September 2007 49 Royal College of Physicians of London (1999)

September 2007. 49. Royal College of Physicians of London (1999) Osteoporosis: clinical guidelines for prevention and treatment. RCP, London”
“Introduction Hip fractures are common events in the geriatric population and are often associated with significant morbidity and mortality. Mortality from hip fracture [1] approaches 20% or more at 1 year. Of those who survive to 6 months [2], only 60% recover their prefracture walking ability. Approximately 25% of the individuals [3] who were living independently before

the fracture require long-term Stattic nursing care. Hip fracture is considered a surgical disease; thus, prompt surgical correction is necessary for preservation of function. The surgery [4] itself carries a 4% mortality risk.

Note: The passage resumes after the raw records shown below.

-- ==== Sys2Proof/Laws/State.lean ====
section
/-! SUPPORT. What each named update leaves as it was, field by field: true by computation, so that no proof unfolds a record
update. -/
namespace Sys2Proof.Laws
open Sys2Proof.Machine


section
variable (c : Machine.Core) (a : Nat) (w : Word)
@[simp] theorem setReg_now : (c.setReg a w).now = c.now := rfl
@[simp] theorem setReg_free : (c.setReg a w).free = c.free := rfl
@[simp] theorem setReg_evSet : (c.setReg a w).evSet = c.evSet := rfl
@[simp] theorem setReg_gateRegs : (c.setReg a w).gateRegs = c.gateRegs := rfl
@[simp] theorem setReg_latch : (c.setReg a w).latch = c.latch := rfl
@[simp] theorem setReg_memOps : (c.setReg a w).memOps = c.memOps := rfl
@[simp] theorem setReg_cfg : (c.setReg a w).cfg = c.cfg := rfl
@[simp] theorem setReg_inForce : (c.setReg a w).inForce = c.inForce := rfl
@[simp] theorem setReg_shadow : (c.setReg a w).shadow = c.shadow := rfl
@[simp] theorem setReg_mode : (c.setReg a w).mode = c.mode := rfl
@[simp] theorem setReg_cells : (c.setReg a w).cells = c.cells := rfl
@[simp] theorem setReg_grid : (c.setReg a w).grid = c.grid := rfl
@[simp] theorem setReg_lanes : (c.setReg a w).lanes = c.lanes := rfl
@[simp] theorem setReg_hbs : (c.setReg a w).hbs = c.hbs := rfl
@[simp] theorem setReg_prt : (c.setReg a w).prt = c.prt := rfl
@[simp] theorem setReg_saf : (c.setReg a w).saf = c.saf := rfl
@[simp] theorem setReg_modu : (c.setReg a w).modu = c.modu := rfl
@[simp] theorem setReg_mbx : (c.setReg a w).mbx = c.mbx := rfl
@[simp] theorem setReg_tlm : (c.setReg a w).tlm = c.tlm := rfl
@[simp] theorem setReg_map : (c.setReg a w).map = c.map := rfl
@[simp] theorem setReg_disp : (c.setReg a w).disp = c.disp := rfl
@[simp] theorem setReg_ctl : (c.setReg a w).ctl = c.ctl := rfl
@[simp] theorem setReg_fbk : (c.setReg a w).fbk = c.fbk := rfl
@[simp] theorem setReg_start : (c.setReg a w).start = c.start := rfl
@[simp] theorem setReg_dok : (c.setReg a w).dok = c.dok := rfl
@[simp] theorem setReg_cnv : (c.setReg a w).cnv = c.cnv := rfl
@[simp] theorem setReg_clk : (c.setReg a w).clk = c.clk := rfl
@[simp] theorem setReg_stu : (c.setReg a w).stu = c.stu := rfl
@[simp] theorem setReg_lgr : (c.setReg a w).lgr = c.lgr := rfl
@[simp] theorem setReg_bist : (c.setReg a w).bist = c.bist := rfl
@[simp] theorem setReg_pwr : (c.setReg a w).pwr = c.pwr := rfl
@[simp] theorem setReg_sec : (c.setReg a w).sec = c.sec := rfl
@[simp] theorem setReg_dbg : (c.setReg a w).dbg = c.dbg := rfl
@[simp] theorem setReg_pair : (c.setReg a w).pair = c.pair := rfl
@[simp] theorem lane_setReg (j : Nat) : (c.setReg a w).lane j = c.lane j := rfl
@[simp] theorem cell_setReg (j : Nat) : (c.setReg a w).cell j = c.cell j := rfl
@[simp] theorem hb_setReg (j : Nat) : (c.setReg a w).hb j = c.hb j := rfl
@[simp] theorem box_setReg (j : Nat) : (c.setReg a w).box j = c.box j := rfl
@[simp] theorem tch_setReg (j : Nat) : (c.setReg a w).tch j = c.tch j := rfl
@[simp] theorem cfgRec_setReg (j : Nat) : (c.setReg a w).cfgRec j = c.cfgRec j := rfl
end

Medical specialists [5] including cardiologists are often involved in the care of these geriatric patients as most of them have comorbid conditions that must be managed concomitantly with their fracture. Cardiovascular and thromboembolic TPCA-1 research buy complications are among some of the commonest adverse events that could be experienced by these elderly patients during hospitalisation besides infection, delirium, etc., which could potentially contribute to the risk of functional decline, nursing home admission and mortality. This review article will focus on three parts: 1. periprocedural management of patients with hip fracture, who happened to be taking anti-platelet Small molecule library cell line agents(single

or dual) for underlying coronary artery disease with particular emphasis on those who received coronary stents,   2. general overview of the thromboembolic prophylaxis in geriatric Casein kinase 1 patients undergoing semi-urgent hip fracture surgery,   3. discussion on regional anaesthesia.   Timing of surgical intervention for hip fracture Hip fracture surgery should be performed within 24 to 48 h of hospitalisation for patients who are medically stable and without significant comorbidities. Most studies [6–10] have shown that surgical repair within this timeframe significantly reduces mortality. For patients with active comorbid medical conditions, such as unstable angina, congestive heart failure, chronic obstructive pulmonary disease, etc., it is prudent to delay the operation to as long as 72 h and optimise their medical conditions first. Anti-platelet agents The two most common anti-platelet agents encountered in clinical practice are aspirin and thienopyridines (e.g., clopidogrel and ticlopidine). They are usually taken by patients with atherothrombotic disease. Some patients may be taking dual anti-platelet therapy due to implantation of coronary artery stents, acute coronary syndrome and cerebrovascular disease. Anti-platelet agents are often stopped before elective surgery in order to reduce procedure-related bleeding.